Armansyah tersenyum, laki-laki itu seperti memiliki pengharapan baru, hanya saja dia juga berpikir apakah akan bisa melewati keadaan menyendiri di tengah hutan seperti ini. Tetapi karena teringat dengan niat awal berada di tempat ini, akhirnya Armansyah kembali membangkitkan semangatnya. Laki-laki tua itu mengikuti langkah kaki anak muda itu, yang sangat bahagia melihat bangunan itu,
"Kita lewat pintu depan saja Arman.. kemungkinan papa sudah berada di dalam rumah..." Chakram mengajak untuk menuju ke pintu depan. Tidak lama kemudian, kedua orang itu sudah berada di sebuah teras kecil dengan kursi panjang yang terbuat dari kayu di depannya, Tampak bantal lusuh berada di atas kursi panjang tersebut, dan sepertinya kursi panjang itu biasa digunakan oleh papa Chakram untuk beristirahat di luar rumah. Bangunan kayu ini seperti rumah panggung seperti di beberapa daerah di Indonesia, mungkin untuk mencegah binatang buas masuk ke dalam.
"Tok.. tok.. tok..., papa... ini Chakram papa,." Chakram mengetuk pintu rumah. Tidak lama kemudian terdengar suara langkah kaki dari dalam rumah, dan berhenti di depan pintu.
"Kreet..." suara pintu didorong dari dalam, dan tidak lama kemudian muncul seraut wajah tua berada di depan pintu.
"Papa... ini Chakram papa.." anak muda itu langsung memeluk papanya dengan erat. Di belakang anak muda itu, terlihat Armansyah melihat interaksi mereka dengan pandangan iri. Tidak lama kemudian..
"Kenalkan ini teman Chakram pa.., namanya Armansyah." anak muda itu mengenalkan Armansyah pada papanya. Dengan sikap hormat, Armansyah mengulurkan tangan, mengajak jabat tangan laki-laki yang sepertinya memiliki usia sama dengannya.
"Ayo duduklah.. jangan berdiri di luar. Sebentar lagi angin dingin pasti akan datang, kita harus duduk-duduk sambil menikmati secangkir kopi." laki-laki tua itu segera mengajak putranya dan juga Armansyah untuk masuk ke dalam.

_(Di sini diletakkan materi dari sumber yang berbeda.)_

/-! ### Lifecycle (T78 to T83) -/

/-- T78: the 118 line slots, then the frame of T12. -/
theorem test_lcConnect : gives .lcConnect (showing (Fr.r 0xA5 0x2BA01477).levels warm)
    (fun t => t.res0 = 0x2BA01477 ∧ t.link.mir.selectValid = false ∧ t.link.wire.trace.length = 164
      ∧ (t.link.wire.trace.drop 50).take 17 = [false, true, true, true, true, false, false, true,
          true, true, true, false, false, true, true, true, true].map (.slot .output)
      ∧ t.link.wire.trace.drop 116 = [.slot .output false, .slot .output false] ++ (Fr.r 0xA5 0x2BA01477).slots) = true := by
  decide +kernel
/-- T79. -/
theorem test_lcPowerUp : makes .lcPowerUp State.reset [.w 0x81 0x1E, .w 0xB1 0, .w 0xA9 0x50000000, .r 0x8D 0xF0000000]
    (fun t => t.link.status.word = 0x0001 ∧ t.link.mir.hasSelect 0 = true) = true := by decide +kernel
/-- T80. -/
theorem test_lcResetRun : makes .lcResetRun warm [.reset]
    (fun t => t.link.mir.selectValid = false ∧ t.link.wire.line = Line.reset) = true := by decide
/-- T81. -/
theorem test_lcHalt : makes .lcHalt warm (wWord 0xE000EDF0 0xA05F0003) (fun t => t.cause = .none) = true := by decide +kernel
theorem test_lcRun : makes .lcRun warm (wWord 0xE000EDF0 0xA05F0000 ++ [.w 0xA9 0])
    (fun t => t.cause = .none ∧ t.link.mir.selectValid = false ∧ t.link.mir.cswValid = false) = true := by decide +kernel
/-- T82 up to step 4: after the pulse the mirror is invalid, so the poll begins with the write of `SELECT`. -/
theorem test_lcResetHalt : makes .lcResetHalt warm (wWord 0xE000EDF0 0xA05F0001 ++ wWord 0xE000EDFC 1 ++ [.reset]
      ++ [.short 0xB1 [false, false, true]])
    (fun t => t.cause = .ack ∧ t.link.mir.selectValid = false) = true := by decide +kernel
/-- T82: three attempts, a pulse after the first two, no later step. -/
theorem test_lcResetHalt_fails : makes .lcResetHalt (warm.setCfg { Config.default with debugenRetries := 3 })
    (refusedTar ++ [.reset, .w 0xB1 0, .short 0xA3 [false, false, true], .reset, .short 0xB1 [false, false, true]])
    (fun t => t.cause.code = 8) = true := by decide +kernel
/-- T83 up to the write of `AIRCR`, no reset event. -/
theorem test_lcSoftResetHalt : makes .lcSoftResetHalt warm (wWord 0xE000EDF0 0xA05F0001 ++ wWord 0xE000EDFC 1
      ++ [.w 0x8B 0xE000ED0C, .r 0xBD 0, .short 0xBB [false, false, true]]) (fun t => t.cause = .ack) = true := by decide +kernel

/-! ### Wire rows and steps (R94, R96, T84) -/

theorem test_requests : ∀ p ∈ [(Instr.reqDpWr0, (0x81 : Byte)), (.reqApWr0, 0xA3), (.reqDpRd0, 0xA5), (.reqApRd0, 0x87),
    (.reqDpWr4, 0xA9), (.reqApWr4, 0x8B), (.reqDpRd4, 0x8D), (.reqApRd4, 0xAF), (.reqDpWr8, 0xB1), (.reqApWr8, 0x93),
    (.reqDpRd8, 0x95), (.reqApRd8, 0xB7), (.reqDpWrC, 0x99), (.reqApWrC, 0xBB), (.reqDpRdC, 0xBD), (.reqApRdC, 0x9F)],
    makes p.1 State.reset [] (fun _ => true) = false ∧ gives p.1 State.reset (fun t =>
      t.link.wire.trace = (List.range 8).map (fun i => .slot .output (p.2.getLsbD i)) ∧ t.link.seq.phase = .trn1) = true := by
  decide +kernel
theorem test_acks : gives .ackOk State.reset (fun t => t.link.status.word = 0x0001 ∧ t.link.seq.phase = .trn2) = true
    ∧ gives .ackWait State.reset (fun t => t.link.status.word = 0x000A ∧ t.link.seq.phase = .trn3) = true
    ∧ gives .ackFault State.reset (fun t => t.link.status.word = 0x0014 ∧ t.link.seq.phase = .trn3) = true := by decide

/-- The step goes on to a state that passes the test. -/
def steps (s : State) (test : State → Bool) : Bool :=
  match step s with
  | .next t => test t
  | .fault _ | .refused _ => false

/-- R27, R28: after the second turnaround `WDATA` finds its word in `SHIFT`, no slot counted, no parity yet; the phase then drives 32
bits and their parity. -/
theorem test_step_writeData :
    (let s := (State.reset.setLink (Link.reset.start 0x8 7))
     let t := s.setLink ((s.link.enter .trn2).setWire (s.link.wire.setDir .input))
     steps t (fun u => u.link.seq.phase = .wdata ∧ u.link.seq.bitcnt = 0 ∧ u.link.seq.shift = 7 ∧ u.link.seq.par = false
       ∧ steps u (fun v => v.link.wire.trace.drop 1 = (List.replicate 3 true ++ List.replicate 29 false ++ [true]).map (.slot .output)
          ∧ v.link.seq.phase = .idle))) = true := by decide +kernel

/-- T84. -/
theorem test_step_illegal : steps (State.reset.setHost [.writeOp 0x47])
    (fun t => t.link.status.word = 0x1080 ∧ t.cause.code = 10 ∧ t.link.wire.trace = []) = true := by decide
/-- A command word placed for the next step runs. -/
theorem test_step_command : steps (State.reset.withFetchWord 8 0x43) (fun t => t.link.wire.trace = [.resetAssert, .resetRelease]) = true := by
  decide +kernel
/-- `PHASE = REQ` and `PHASE = ACK` with a word placed (R27). -/
theorem test_step_wire : steps (State.reset.withFetchWord 8 0xA5) (fun t => t.link.wire.trace.length = 8) = true
    ∧ steps (State.reset.withFetchWord 3 4) (fun t => t.link.status.ackraw = 4 ∧ t.link.wire.trace.length = 3) = true := by decide +kernel

/-! ### A target that answers everything

The levels of a target that acknowledges every transfer of a dialogue with OK and gives the words the dialogue names: the
witnesses below need them. -/

/-- The levels of a turn answered OK at once; turnarounds show 0. -/
def turnLevels (c : Cfg) : Turn → List Bool
  | .sent _ => []
  | .write _ _ => List.replicate c.turnaround false ++ okBits ++ List.replicate c.turnaround false
  | .read _ d => List.replicate c.turnaround false ++ okBits ++ dataBits d ++ List.replicate c.turnaround false
  | .readAny _ => List.replicate c.turnaround false ++ okBits ++ dataBits 0 ++ List.replicate c.turnaround false

theorem turn_answered {c : Cfg} (h : 1 ≤ c.retry) (t : Turn) : ∃ e, t.answered c (turnLevels c t) e := by
  have hg : (List.replicate c.turnaround false).length = c.turnaround := by simp
  have hw : Waits.ok c.turnaround [] := by simp [Waits.ok]
  cases t with
  | sent es => exact ⟨es, rfl, rfl⟩
  | write r w => exact ⟨_, [], _, _, h, hw, hg, hg, rfl, rfl⟩
  | read r d => exact ⟨_, [], _, _, h, hw, hg, hg, rfl, rfl⟩
  | readAny r => exact ⟨_, 0, [], _, _, h, hw, hg, hg, rfl, rfl⟩

theorem all_answered {c : Cfg} (h : 1 ≤ c.retry) (rest : List Bool) :
    ∀ ts : List Turn, ∃ e, Answered c ts (ts.flatMap (turnLevels c) ++ rest) e rest
  | [] => ⟨[], rfl, rfl⟩
  | t :: ts => by
    obtain ⟨e1, h1⟩ := turn_answered h t
    obtain ⟨e2, h2⟩ := all_answered h rest ts
    exact ⟨_, _, e1, _, e2, h1, by simp, rfl, h2⟩

/-- The levels of a FAULT. -/
def faultLevels (c : Cfg) : List Bool :=
  List.replicate c.turnaround false ++ faultBits ++ List.replicate c.turnaround false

Tidak banyak perabotan di dalam bangunan itu, hanya ada satu kamar saja yang sepertinya tempat laki-laki itu beristirahat. Seperti di teras, di dalam ruangan juga ada dua kursi panjang, dan satu meja berisi perlengkapan laki-laki tua itu. Pesawat televisi keluaran lama berada di dalam ruangan, dengan penerangan seadanya.

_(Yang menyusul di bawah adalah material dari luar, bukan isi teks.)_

-- ==== Sys2Proof/Tests/Slice0.lean ====
section
/-!
SUPPORT. Small tests on fixed values, expected results from spec 95 (section 2) and the rules' own examples, and for each
obligation that has hypotheses a witness: concrete states and operands that meet them all.
-/

namespace Sys2Proof.Tests

open Sys2Proof Sys2Proof.Machine

/-! ## Small states (spec 95, the values its vectors assume) -/

/-- `WIRE_LEN` of both units, `TIMEOUT_TICKS` (with a `TICK_HZ` that agrees), and the assumed reset values. -/
def config (w : WireLen) (timeoutTicks : ℕ+) : Config where
  txuWireLen := w
  rxuWireLen := w
  timeoutS := 1
  tickHz := timeoutTicks
  timeoutTicks := timeoutTicks
  axisResetLsx := 0x80
  axisResetLsy := 0x80
  axisResetRsx := 0x80
  axisResetRsy := 0x80
  boostReset := false
  pwmMode := 0
  actInitServo := 0
  actInitMotor := 0
  timing := ⟨one_pos, Nat.cast_pos.mpr timeoutTicks.pos, timeoutTicks.pos, by norm_num, by norm_num⟩

/-- Both units in RUN from their reset values. -/
def running (w : WireLen) (timeoutTicks : ℕ+) : State where
  config := config w timeoutTicks
  txu := Txu.afterReset (config w timeoutTicks) true
  rxu := Rxu.afterReset true
  inputs := []
  outputs := []
  countInRange := timeoutTicks.pos

/-- `running`, with both units in a given mode. -/
def inMode (m : Mode) : State := ((running .w8 4).writeTxuMode m).writeRxuMode m

/-- `running` with a given watchdog. -/
def watching (timeoutTicks : ℕ+) (wd : WdState) (count : Nat) (inRange : count < timeoutTicks := by decide) : State :=
  ((running .w8 timeoutTicks).writeWdState wd).writeWdCount count inRange

/-- `running` with a given ControlState. -/
def control (w : WireLen) (x y : Byte) (boost : Bool) : State := (((running w 4).writeLsx x).writeRsy y).writeBoost boost

/-- Both units in RUN, built with different `WIRE_LEN` (P5). -/
def mismatched : State := { running .w8 2 with config := { config .w8 2 with txuWireLen := .w3 } }

/-- A failsafe state that meets the invariants: the last command was (0, 0). -/
def failed : State := (watching 4 .active 3).wdExpire

/-- One field of the next state. -/
def after {α : Type} (field : State → α) : Host.Outcome State Fault Refusal → Option α
  | .next t => some (field t)
  | .fault _ => none
  | .refused _ => none

/-- The refused reason of a decoding, if it is refused. -/
def refusedFor : Except Reject Instr → Option Reject
  | .ok _ => none
  | .error why => some why

/-- The instruction of a decoding, if there is one. -/
def decoded : Except Reject Instr → Option Instr
  | .ok i => some i
  | .error _ => none

/-! ## WellFormed: one ill-formed term for its check -/

theorem test_wf_refuses_short_payload : Instr.wf (.rx 3 [0, 0]) = false := by decide
theorem test_wf_refuses_long_payload : Instr.wf (.rx 0 [0]) = false := by decide
theorem test_wf_accepts_payload : Instr.wf (.rx 3 [1, 2, 3]) = true := by decide
theorem test_short_buffer_faults : (match exec (.rx 8 [0]) (running .w8 4) with
    | .fault r => decide (r = Fault.noSuchByte) | .next _ => false | .refused _ => false) = true := by decide

/-! ## Decoding: words written out from R66 to R68, and spec 95 L2-1 -/

theorem test_decode_evLsx : decoded (decode .txu 0b000_000_00_0000000011111111#24 []) = some (.evLsx 255) := by decide
theorem test_decode_evLsy : decoded (decode .txu 0b000_001_00_0000000000000111#24 []) = some (.evLsy 7) := by decide
theorem test_decode_evRsx : decoded (decode .txu 0b000_010_00_0000000000000111#24 []) = some (.evRsx 7) := by decide
theorem test_decode_evRsy : decoded (decode .txu 0b000_011_00_0000000111111111#24 []) = some (.evRsy 0x1FF) := by decide
theorem test_decode_evBoost : decoded (decode .txu 0b000_100_00_1111111111111111#24 []) = some (.evBoost 0xFFFF) := by decide
theorem test_decode_evId5 : decoded (decode .txu 0b000_101_00_0000000000000111#24 []) = some (.evId5 7) := by decide
theorem test_decode_evId6 : decoded (decode .txu 0b000_110_00_1111111111111111#24 []) = some (.evId6 0xFFFF) := by decide
theorem test_decode_evId7 : decoded (decode .txu 0b000_111_00_0000000000000000#24 []) = some (.evId7 0) := by decide
theorem test_decode_batch : decoded (decode .txu 0b001_00000000000000000000_1#24 []) = some (.batch true) ∧
    decoded (decode .txu 0b001_00000000000000000000_0#24 []) = some (.batch false) := by decide
theorem test_decode_rx : decoded (decode .rxu 0b010_00000_0000000000001000#24 [1, 2, 3, 4, 5, 6, 7, 8]) =
    some (.rx 8 [1, 2, 3, 4, 5, 6, 7, 8]) ∧ decoded (decode .rxu 0x400000#24 []) = some (.rx 0 []) := by decide
theorem test_decode_tick : decoded (decode .rxu 0b011_000000000000000000000#24 []) = some .tick := by decide
theorem test_decode_shutdown : decoded (decode .txu 0b100_000000000000000000000#24 []) = some (.shutdown .txu) ∧
    decoded (decode .rxu 0x800000#24 []) = some (.shutdown .rxu) := by decide
theorem test_decode_reset : decoded (decode .txu 0b101_00000000000000000000_1#24 []) = some (.reset .txu true) ∧
    decoded (decode .rxu 0xA00000#24 []) = some (.reset .rxu false) := by decide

"Bagaimana ada daya untuk menyalakan televisi dan lampu disini tuan...?" merasa bingung bagaimana sambungan listrik bisa menjangkau wilayah tersebut, Armansyah bertanya dengan bodohnya.

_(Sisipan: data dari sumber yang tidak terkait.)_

-- ==== Sys2Proof/Machine/Sbc.lean ====
section
/-! DEFINITION. Machine/Sbc.lean: the meanings of the eight SBC opcodes (R186, R200 to R207). Each starts in the state its fetch leaves: PC past the
instruction's bytes, and runs steps 4 to 11 of the dispatch pulse (R160) with its own mode, operation and base cost. -/

namespace Sys2Proof.Machine

/-- `SBC (zp,X)`, opcode 0xE1 (R206). -/
def execSbcIzx (zp8 : Byte) (s : State) : Result :=
  runEntry .sbc (.izx zp8) s.config.sbc.izx s

/-- `SBC zp`, opcode 0xE5 (R201). -/
def execSbcZp0 (zp8 : Byte) (s : State) : Result :=
  runEntry .sbc (.zp0 zp8) s.config.sbc.zp0 s

/-- `SBC #imm`, opcode 0xE9 (R200). -/
def execSbcImm (imm8 : Byte) (s : State) : Result :=
  runEntry .sbc (.imm imm8) s.config.sbc.imm s

/-- `SBC abs`, opcode 0xED (R203). -/
def execSbcAbs (lo hi : Byte) (s : State) : Result :=
  runEntry .sbc (.abs lo hi) s.config.sbc.abs s

/-- `SBC (zp),Y`, opcode 0xF1 (R207). -/
def execSbcIzy (zp8 : Byte) (s : State) : Result :=
  runEntry .sbc (.izy zp8) s.config.sbc.izy s

/-- `SBC zp,X`, opcode 0xF5 (R202). -/
def execSbcZpx (zp8 : Byte) (s : State) : Result :=
  runEntry .sbc (.zpx zp8) s.config.sbc.zpx s

/-- `SBC abs,Y`, opcode 0xF9 (R205). -/
def execSbcAby (lo hi : Byte) (s : State) : Result :=
  runEntry .sbc (.aby lo hi) s.config.sbc.aby s

/-- `SBC abs,X`, opcode 0xFD (R204). -/
def execSbcAbx (lo hi : Byte) (s : State) : Result :=
  runEntry .sbc (.abx lo hi) s.config.sbc.abx s

end Sys2Proof.Machine
end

"AKu mendapatkan bantuan dari Biro pengurusan listrik di negara Swiss. Kami dipasangkan infra struktur untuk memanfaatkan energi matahari untuk menangkap panas, dan menjadi sumber daya untuk aliran listrik. Tetapi aku harus berhemat untuk menggunakannya." papa Chakram menjawab pertanyaan Armansyah.